Some health enthusiasts swear by smartwatches as a way to monitor stress levels, but a recent study calls into question that common usage. The study, published in the Journal of Psychopathology and Clinical Science, claims that such watches display a very limited ability to actually communicate what a person’s psychological state is. Sometimes, a watch may think the user is stressed when they’re really just excited about something, researchers say.
The report looked at nearly 800 students who wore a Garmin Vivosmart 4 smartwatch and measured their self-reported emotional states against the metrics collected by the wearables. According to the study, the self-reports of the watch-wearers and the analyses provided by the watches bore little resemblance to one another. It notes:
We investigated the concurrent overlap between self-report and wearable sensor data measuring stress, tiredness, and sleep. For the majority of individuals in our sample, we found that self-report and physiological measures of stress show very weak to no associations. These results raise several questions about differences between data sources and potential measurement issues.
Garmin advertises a stress-tracking capability for its smartwatches on its website. “Stress levels (0–100) are estimated by the Firstbeat Analytics engine, primarily using a combination of HR and HRV data. This data is recorded by the optical heart rate sensor on the back of your device.”
However, Garmin seems to admit that the quality and character of stress can be difficult to measure: “Public speaking and running up a flight of stairs can both send your heart racing, but the underlying reasons why are fundamentally different,” its website notes.

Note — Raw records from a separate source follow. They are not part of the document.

-- ==== Sys2Proof/Machine/Idle.lean ====
section
/-!
DEFINITION. The part with no command waiting: an event due inside it is carried out, and else one period of the crystal
passes (R18; DESIGN CHOICE, unsafe: log entry 1).
-/

namespace Sys2Proof.Machine

/-! ### One crystal period -/

/-- A running timer one period on. -/
def Timer.pass : Timer → Timer := Option.map (· - 1)

/-- A grant's timers one period on (R88, R104, R115). -/
def Grant.pass (g : Grant) : Grant :=
  ({ g with liveness := g.liveness - 1 } : Grant).changeNormal fun n => { n with minRun := Timer.pass n.minRun }

/-- The Store Model's two timers one period on (R67, R72). -/
def Store.pass (st : Store) : Store :=
  { st with lossTimer := st.lossTimer - 1, minuteTimer := st.minuteTimer - 1 }

/-- The Charge Arbiter's timers one period on (R88, R113). -/
def Arbiter.pass (a : Arbiter) : Arbiter :=
  { a with grants := a.grants.map (Option.map Grant.pass), solarIdle := Timer.pass a.solarIdle }

/-- The Probe Scanner's timers one period on (R142, R143). -/
def Scanner.pass (sc : Scanner) : Scanner :=
  { sc with
    conversion := sc.conversion.map fun c => { c with timeout := c.timeout - 1 }
    interval := Timer.pass sc.interval }

/-- A probe's hold timer one period on (R155). -/
def Probe.pass (p : Probe) : Probe := { p with holdTimer := Timer.pass p.holdTimer }

/-- One crystal period: every timer that runs counts it (R18; DEDUCED, unsafe: log entry 27), and nothing else changes. -/
def State.tick (s : State) : State :=
  { s with
    store := s.store.map Store.pass
    arbiter := s.arbiter.pass
    hygiene := { s.hygiene with limit := Timer.pass s.hygiene.limit }
    scanner := s.scanner.pass
    probes := s.probes.map Probe.pass
    link := { s.link with stall := Timer.pass s.link.stall } }

/-! ### The events due -/

/-- A command in a list of its own exactly when a condition holds. -/
def dueIf (c : Bool) (i : Instr) : List Instr := if c then [i] else []

/-- A timer has run out and its expiry has not been taken. -/
def Timer.out (t : Timer) : Bool := decide (t = some 0)

/-- The expiries due at a grant (R104, R115). -/
def Grant.due (p : PortId) (g : Grant) : List Instr :=
  dueIf (decide (g.liveness = 0)) (.livenessExpiry p)
    ++ dueIf (((g.normal?.map fun n => Timer.out n.minRun)).getD false) (.minRunExpiry p)

/-- The expiries due at the Store Model (R67, R72). -/
def Store.due (st : Store) : List Instr :=
  dueIf (decide (st.lossTimer = 0)) .lossIntervalExpiry ++ dueIf (decide (st.minuteTimer = 0)) .hygieneMinuteExpiry

/-- The work the Link Controller has: a RESET whose answer has been sent takes effect (R174), or the oldest waiting message
is taken (R167, R169). -/
def Link.due (l : Link) : List Instr :=
  match l.resetPending with
  | some .grants => [.resetGrantsTakesEffect]
  | some .full => [.resetFullTakesEffect]
  | none =>
    match l.queue with
    | [] => []
    | m :: _ => m.command.toList

/-- Every event due inside the part. -/
def State.due (s : State) : List Instr :=
  s.link.due
    ++ dueIf (Timer.out s.link.stall) .stallExpiry
    ++ dueIf (!s.corrections.isEmpty) .probeCorrection
    ++ (s.store.map Store.due).getD []
    ++ (PortId.all.map fun p => ((s.grant p).map (Grant.due p)).getD []).flatten
    ++ dueIf (Timer.out s.arbiter.solarIdle) .solarIdleExpiry
    ++ dueIf (Timer.out s.hygiene.limit) .hygieneTimeLimitExpiry
    ++ dueIf (Timer.out s.scanner.interval) .scanIntervalExpiry
    ++ dueIf ((s.scanner.conversion.map fun c => decide (c.timeout = 0)).getD false) .conversionTimeout
    ++ (ProbeId.all.map fun n => dueIf (Timer.out (s.probes.get n).holdTimer) (.lockoutHoldExpiry n)).flatten

/-- The part with no command waiting. Under the RESET pin it stays as it is. Else one event that is due is carried out, a
free value picking it where several are due (safe: log entry 6), and where none is due one crystal period passes. -/
def State.idle (s : State) : Result :=
  if s.pins.resetLow then .next s
  else
    match s.due with
    | [] => .next s.tick
    | [i] => exec i s
    | i :: j :: rest =>
      exec ((i :: j :: rest).getD (Config.eventPick s.choices % (i :: j :: rest).length) i) s.chosen

end Sys2Proof.Machine
end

The company suggests that wearing the watch more frequently can result in better measurements. “You can improve the quality of the insight gained by wearing your device as much as possible, especially while you sleep, because that is when your stress levels will typically be lowest,” the site states. “This helps create a better understanding of the full range of stress and relaxation states that you experience.”
In an interview with The Guardian, one of the study’s authors, Eiko Fried, said that the correlation between the self-reported stress scores that were collected as part of the study and the readings provided by the smartwatches was “basically zero.”
“This is no surprise to us given that the watch measures heart rate and heart rate doesn’t have that much to do with the emotion you’re experiencing – it also goes up for sexual arousal or joyful experiences,” he told the outlet. “The findings raise important questions about what wearable data can or can’t tell us about mental states,” he continued. “Be careful and don’t live by your smartwatch – these are consumer devices, not medical devices.”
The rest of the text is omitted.